* [Task details]: Wherever the line with "and the commands that reach it. -/" sits in the listing below, transcribe from it up to and including the line with "(src / 16)).isSome", exactly, and leave the remaining lines out.

*** Records to use

-- ==== Sys2Proof/Machine/Events.lean ====
section
/-! DEFINITION. The event controller (chapter Event Controller): lines, pending bits, delivery, claims and completes,
and the commands that reach it. -/

namespace Sys2Proof.Machine

/-! ### Raising and presenting -/

/-- Is the source assigned by R450 to something that can raise it? -/
def srcUsable (src : Nat) : Bool := decide (src < 1023) && !(srcReserved src)

/-- The unit that raises an event asserts its line (R452); a source already pending takes no further effect (R453). -/
def raise (s : State) (src : Nat) : State :=
  if srcUsable src && (tget? s.evc.pend src).isNone && (tget? s.evc.lines src).isNone then
    { s with evc := { s.evc with lines := tset s.evc.lines src s.tick } }
  else s

/-- Configuration of a source (R469). -/
def srcCfg (s : State) (src : Nat) : Nat :=
  if src = 1023 then 0xC0010000 else if srcReserved src then 0 else rd s (regEvcSrc src)

/-- Is the source of the fast class? A change of CLASS waits while the source is pending or in service (R470). -/
def srcFast (s : State) (src : Nat) : Bool :=
  match tget? s.evc.oldCls src with
  | some b => b
  | none => bit (srcCfg s src) 30

/-- Is the source in service on some target? -/
def inService (s : State) (src : Nat) : Bool :=
  s.evc.normal.any (fun p => p.2 = src) || s.evc.fast.any (fun p => p.2 = src)

/-- Is the source pending? -/
def isPend (s : State) (src : Nat) : Bool := (tget? s.evc.pend src).isSome

/-- Does the hold-off of the source's group run, for a normal source (R456)? -/
def heldOff (s : State) (src : Nat) : Bool :=
  !(srcFast s src) && (tget? s.evc.holds (src / 16)).isSome

/-- Pending, enabled, not held off and not in service on any target. -/
def presentable (s : State) (src : Nat) : Bool :=
  isPend s src && bit (srcCfg s src) 31 && !(heldOff s src) && !(inService s src)

/-- The stack entry of target `t` for a class. -/
def stackOf (s : State) (fast : Bool) (t : Nat) : Option Nat :=
  if fast then tget? s.evc.fast t else tget? s.evc.normal t

/-- Enabled and not masking the source in its class: the conditions of R457 that firmware sets. -/
def unmasked (s : State) (src t : Nat) : Bool :=
  let m := if srcFast s src then rd s (regEvcFmask t) else rd s (regEvcMask t)
  bit (srcCfg s src) t && bit (rd s (regEvcTgt t)) 0 && !(bit m 31) && decide (bits m 9 0 < src)

/-- Is target `t` asleep? -/
def asleep (s : State) (t : Nat) : Bool := (tget? s.evc.sleep t).isSome

/-- Eligibility of a target for a source (R457). -/
def eligible (s : State) (src t : Nat) : Bool :=
  unmasked s src t && !(asleep s t) && (stackOf s (srcFast s src) t).isNone

/-- Eligibility of a target for source 1,023, which ignores the mask registers and the TGT mask (R605). -/
def eligibleFault (s : State) (t : Nat) : Bool :=
  (tget? s.evc.fault t).isSome && bit (rd s (regEvcTgt t)) 0 && !(asleep s t) && (tget? s.evc.fast t).isNone

/-- Does an offer stand (R459)? -/
def offerStands (s : State) (o : Nat × Nat) : Bool :=
  if o.1 = 1023 then eligibleFault s o.2 else presentable s o.1 && eligible s o.1 o.2

/-- Is the source offered to some target? -/
def offered (s : State) (src : Nat) : Bool := s.evc.offers.any (fun o => o.1 = src)

/-- One delivery attempt (R458, R460). -/
def attempt (s : State) (src : Nat) : State :=
  if presentable s src && !(offered s src) then
    let ptr := if srcFast s src then s.evc.rrF else s.evc.rrN
    match ((List.range 16).map (fun i => (ptr + 1 + i) % 16)).find? (fun t => eligible s src t) with
    | some t =>
      let e := { s.evc with offers := s.evc.offers ++ [(src, t)] }
      { s with evc := if srcFast s src then { e with rrF := t } else { e with rrN := t } }
    | none =>
      if (List.range 16).any (fun t => unmasked s src t) then s else sticky s regEvcStatus 1
  else s

/-- The offer of source 1,023 to a target for which it is pending (R605). -/
def attemptFault (s : State) (t : Nat) : State :=
  if eligibleFault s t && !(s.evc.offers.any (fun o => o = (1023, t))) then
    { s with evc := { s.evc with offers := s.evc.offers ++ [(1023, t)] } }
  else s

/-- Withdraws the offers that no longer stand (R459) and makes the delivery attempts of R458 in descending source
number: of the withdrawn and the named sources, or (`all`) of every pending source, as after a change of eligibility. -/
def settle (s : State) (all : Bool) (srcs : List Nat) : State :=
  let gone := (s.evc.offers.filter (fun o => !(offerStands s o))).map (fun o => o.1)
  let s1 := { s with evc := { s.evc with offers := s.evc.offers.filter (fun o => offerStands s o) } }
  let want := s1.evc.pend.reverse.map (fun p => p.1)
  let want := if all then want else want.filter (fun x => gone.contains x || srcs.contains x)
  let s2 := (List.range 16).foldl attemptFault s1
  want.foldl attempt s2

/-- A class change that waited takes effect once the source is neither pending nor in service (R470). -/
def releaseClass (s : State) (src : Nat) : State :=
  if isPend s src || inService s src then s
  else { s with evc := { s.evc with oldCls := terase s.evc.oldCls src } }

/-- WAKE_REQ: a presentable source without an offer could go to a target that is enabled, unmasking and asleep (R460). Source
1,023 counts for each sleeping target for which it is pending (DESIGN CHOICE, log entry 79: R605 lets it ignore the masks). -/
def wakeReq (s : State) : Bool :=
  s.evc.pend.any (fun p => presentable s p.1 && !(offered s p.1) &&
    (List.range 16).any (fun t => unmasked s p.1 t && asleep s t)) ||
  s.evc.fault.any (fun p => bit (rd s (regEvcTgt p.1)) 0 && asleep s p.1)

/-- IRQ_N[t] is asserted (R461). -/
def irq (s : State) (t : Nat) : Bool := s.evc.offers.any (fun o => decide (o.2 = t) && !(srcFast s o.1))

/-- FIQ_N[t] is asserted (R461). -/
def fiq (s : State) (t : Nat) : Bool := s.evc.offers.any (fun o => decide (o.2 = t) && srcFast s o.1)

/-! ### Commands -/

/-- The filter of a source's line has passed: the pending bit sets (R452, R453). -/
def filterExpiry (s : State) (src : Nat) : State :=
  match tget? s.evc.lines src with
  | some t0 =>
    if due s t0 (max 1 (bits (srcCfg s src) 23 16)) then
      let s := { s with evc := { s.evc with lines := terase s.evc.lines src, pend := tset s.evc.pend src () } }
      settle s false [src]
    else s
  | none => s

/-- SOURCE_FILTER_EXPIRY (R452). -/
def execSourceFilterExpiry (src : Source) (s : State) : Out := ok (filterExpiry s src.val)

/-- The highest-numbered source of a class offered to a target. -/
def topOffer (s : State) (fast : Bool) (t : Nat) : Option Nat :=
  ((s.evc.offers.filter (fun o => decide (o.2 = t) && (srcFast s o.1 == fast))).map (fun o => o.1)).max?

/-- A claim read of one bank (R462, R605). -/
def claim (s : State) (fast : Bool) (t : Nat) : State :=
  match stackOf s fast t, topOffer s fast t with
  | none, some src =>
    let e := s.evc
    let e := if fast then { e with fast := tset e.fast t src } else { e with normal := tset e.normal t src }
    let e := if src = 1023 then { e with fault := terase e.fault t, offers := e.offers.filter (fun o => o ≠ (1023, t)) }
      else { e with pend := terase e.pend src, offers := e.offers.filter (fun o => o.1 ≠ src) }
    settle { s with evc := e, cpResp := 0, cpRdata := w32 src } true []
  | _, _ => { s with cpResp := 0, cpRdata := 0 }

/-- A read of EVC_CLAIMt. -/
def execEvcClaim (t : Target) (s : State) : Out := ok (cpRead s (fun s => claim s false t.val))

/-- A read of EVC_FCLAIMt. -/
def execEvcFclaim (t : Target) (s : State) : Out := ok (cpRead s (fun s => claim s true t.val))

/-- The fields of EVC_FAULT_LOG. -/
def faultLogWord (t fast normal : Nat) : Nat := 2 ^ 31 + t * 2 ^ 20 + fast * 2 ^ 10 + normal

/-- A stack fault of target `t` whose fast entry holds `f` (R465). -/
def stackFault (s : State) (t f : Nat) : State :=
  let n := tget s.evc.normal t 0
  let w := faultLogWord t f n
  let s := wr (wr s regEvcFaultLog w) (regEvcTfault t) w
  let s := sticky s regEvcStatus 3
  let e := { s.evc with fast := terase s.evc.fast t, normal := terase s.evc.normal t, fault := tset s.evc.fault t () }
  let s := releaseClass (releaseClass { s with evc := e } f) n
  settle s true []

/-- The retirement of a normal source starts its group's hold-off (R456). -/
def startHold (s : State) (src : Nat) : State :=
  let us := rdf s (regEvcHoldoff (src / 16)) 15 0
  if us = 0 then s
  else { s with evc := { s.evc with holds := tset s.evc.holds (src / 16) (s.tick + 100 * us) } }

/-- A write to EVC_COMPLETEt (R463 to R465). -/
def completeNormal (s : State) (t src : Nat) : State :=
  match tget? s.evc.fast t with
  | some f => stackFault s t f
  | none =>
    if tget? s.evc.normal t = some src then
      let s := { s with evc := { s.evc with normal := terase s.evc.normal t } }
      let s := releaseClass (startHold s src) src
      settle s true []
    else sticky s regEvcStatus 2

/-- A write to EVC_FCOMPLETEt (R463). -/
def completeFast (s : State) (t src : Nat) : State :=
  if tget? s.evc.fast t = some src then
    let s := { s with evc := { s.evc with fast := terase s.evc.fast t } }
    settle (releaseClass s src) true []
  else sticky s regEvcStatus 2

/-- EVC_COMPLETE. -/
def execEvcComplete (t : Target) (src : Source) (s : State) : Out :=
  ok (cpWrite s (fun s => completeNormal s t.val src.val))

/-- EVC_FCOMPLETE. -/
def execEvcFcomplete (t : Target) (src : Source) (s : State) : Out :=
  ok (cpWrite s (fun s => completeFast s t.val src.val))

/-- The sources that a write of ones to a pending register of bank `fast` acts on (R454). -/
def bankSources (s : State) (fast : Bool) (i : Nat) (ones : Nat) : List Nat :=
  ((List.range 32).map (fun j => 32 * i + j)).filter (fun src =>
    bit ones (src % 32) && srcUsable src && (srcFast s src == fast))

/-- Firmware sets pending bits (R454). -/
def pendSet (s : State) (fast : Bool) (i ones : Nat) : State :=
  let l := bankSources s fast i ones
  let new := l.filter (fun x => !(isPend s x))
  settle { s with evc := { s.evc with
    pend := l.foldl (fun p x => tset p x ()) s.evc.pend,
                                      lines := l.foldl terase s.evc.lines } } false new

/-- Firmware clears pending bits (R454). -/
def pendClear (s : State) (fast : Bool) (i ones : Nat) : State :=
  let l := bankSources s fast i ones
  let s := { s with evc := { s.evc with pend := l.foldl terase s.evc.pend } }
  settle (l.foldl releaseClass s) false []

/-- EVC_PSET. -/
def execEvcPset (i : Chan) (ones : Word) (s : State) : Out :=
  ok (cpWrite s (fun s => pendSet s false i.val ones.toNat))

/-- EVC_FPSET. -/
def execEvcFpset (i : Chan) (ones : Word) (s : State) : Out :=
  ok (cpWrite s (fun s => pendSet s true i.val ones.toNat))

/-- EVC_PEND_CLEAR. -/
def execEvcPendClear (i : Chan) (ones : Word) (s : State) : Out :=
  ok (cpWrite s (fun s => pendClear s false i.val ones.toNat))

/-- EVC_FPEND_CLEAR. -/
def execEvcFpendClear (i : Chan) (ones : Word) (s : State) : Out :=
  ok (cpWrite s (fun s => pendClear s true i.val ones.toNat))

/-- A write to EVC_SRCs (R455, R470). -/
def srcWrite (s : State) (src v : Nat) : State :=
  if srcUsable src then
    let was := srcFast s src
    let busy := isPend s src || inService s src
    let s := wr s (regEvcSrc src) (v &&& 0xC0FFFFFF)
    let s := if busy && (bit v 30 != was) then
        { s with evc := { s.evc with oldCls := tset s.evc.oldCls src was } }
      else { s with evc := { s.evc with oldCls := terase s.evc.oldCls src } }
    settle s false [src]
  else s

/-- EVC_SRC_WRITE. -/
def execEvcSrcWrite (src : Source) (value : Word) (s : State) : Out :=
  ok (cpWrite s (fun s => srcWrite s src.val value.toNat))

/-- HOLDOFF_EXPIRY (R456): the group's pending sources become presentable together. -/
def holdoffExpiry (s : State) (g : Nat) : State :=
  match tget? s.evc.holds g with
  | some t =>
    if t ≤ s.tick then
      settle { s with evc := { s.evc with holds := terase s.evc.holds g } } false
        ((List.range 16).map (fun i => 16 * g + i))
    else s
  | none => s

/-- HOLDOFF_EXPIRY. -/
def execHoldoffExpiry (g : Fin 64) (s : State) : Out := ok (holdoffExpiry s g.val)

/-- TGT_SLEEP_CHANGE (R457, R459, R460, R573). -/
def tgtSleep (s : State) (t : Nat) (level : Bool) : State :=
  let e := { s.evc with sleep := if level then tset s.evc.sleep t () else terase s.evc.sleep t }
  settle { s with evc := e } true []

/-- TGT_SLEEP_CHANGE. -/
def execTgtSleepChange (t : Target) (level : Bool) (s : State) : Out := ok (tgtSleep s t.val level)

end Sys2Proof.Machine
end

******

* [Written response]:
and the commands that reach it. -/

namespace Sys2Proof.Machine

/-! ### Raising and presenting -/

/-- Is the source assigned by R450 to something that can raise it? -/
def srcUsable (src : Nat) : Bool := decide (src < 1023) && !(srcReserved src)

/-- The unit that raises an event asserts its line (R452); a source already pending takes no further effect (R453). -/
def raise (s : State) (src : Nat) : State :=
  if srcUsable src && (tget? s.evc.pend src).isNone && (tget? s.evc.lines src).isNone then
    { s with evc := { s.evc with lines := tset s.evc.lines src s.tick } }
  else s

/-- Configuration of a source (R469). -/
def srcCfg (s : State) (src : Nat) : Nat :=
  if src = 1023 then 0xC0010000 else if srcReserved src then 0 else rd s (regEvcSrc src)

/-- Is the source of the fast class? A change of CLASS waits while the source is pending or in service (R470). -/
def srcFast (s : State) (src : Nat) : Bool :=
  match tget? s.evc.oldCls src with
  | some b => b
  | none => bit (srcCfg s src) 30

/-- Is the source in service on some target? -/
def inService (s : State) (src : Nat) : Bool :=
  s.evc.normal.any (fun p => p.2 = src) || s.evc.fast.any (fun p => p.2 = src)

/-- Is the source pending? -/
def isPend (s : State) (src : Nat) : Bool := (tget? s.evc.pend src).isSome

/-- Does the hold-off of the source's group run, for a normal source (R456)? -/
def heldOff (s : State) (src : Nat) : Bool :=
  !(srcFast s src) && (tget? s.evc.holds (src / 16)).isSome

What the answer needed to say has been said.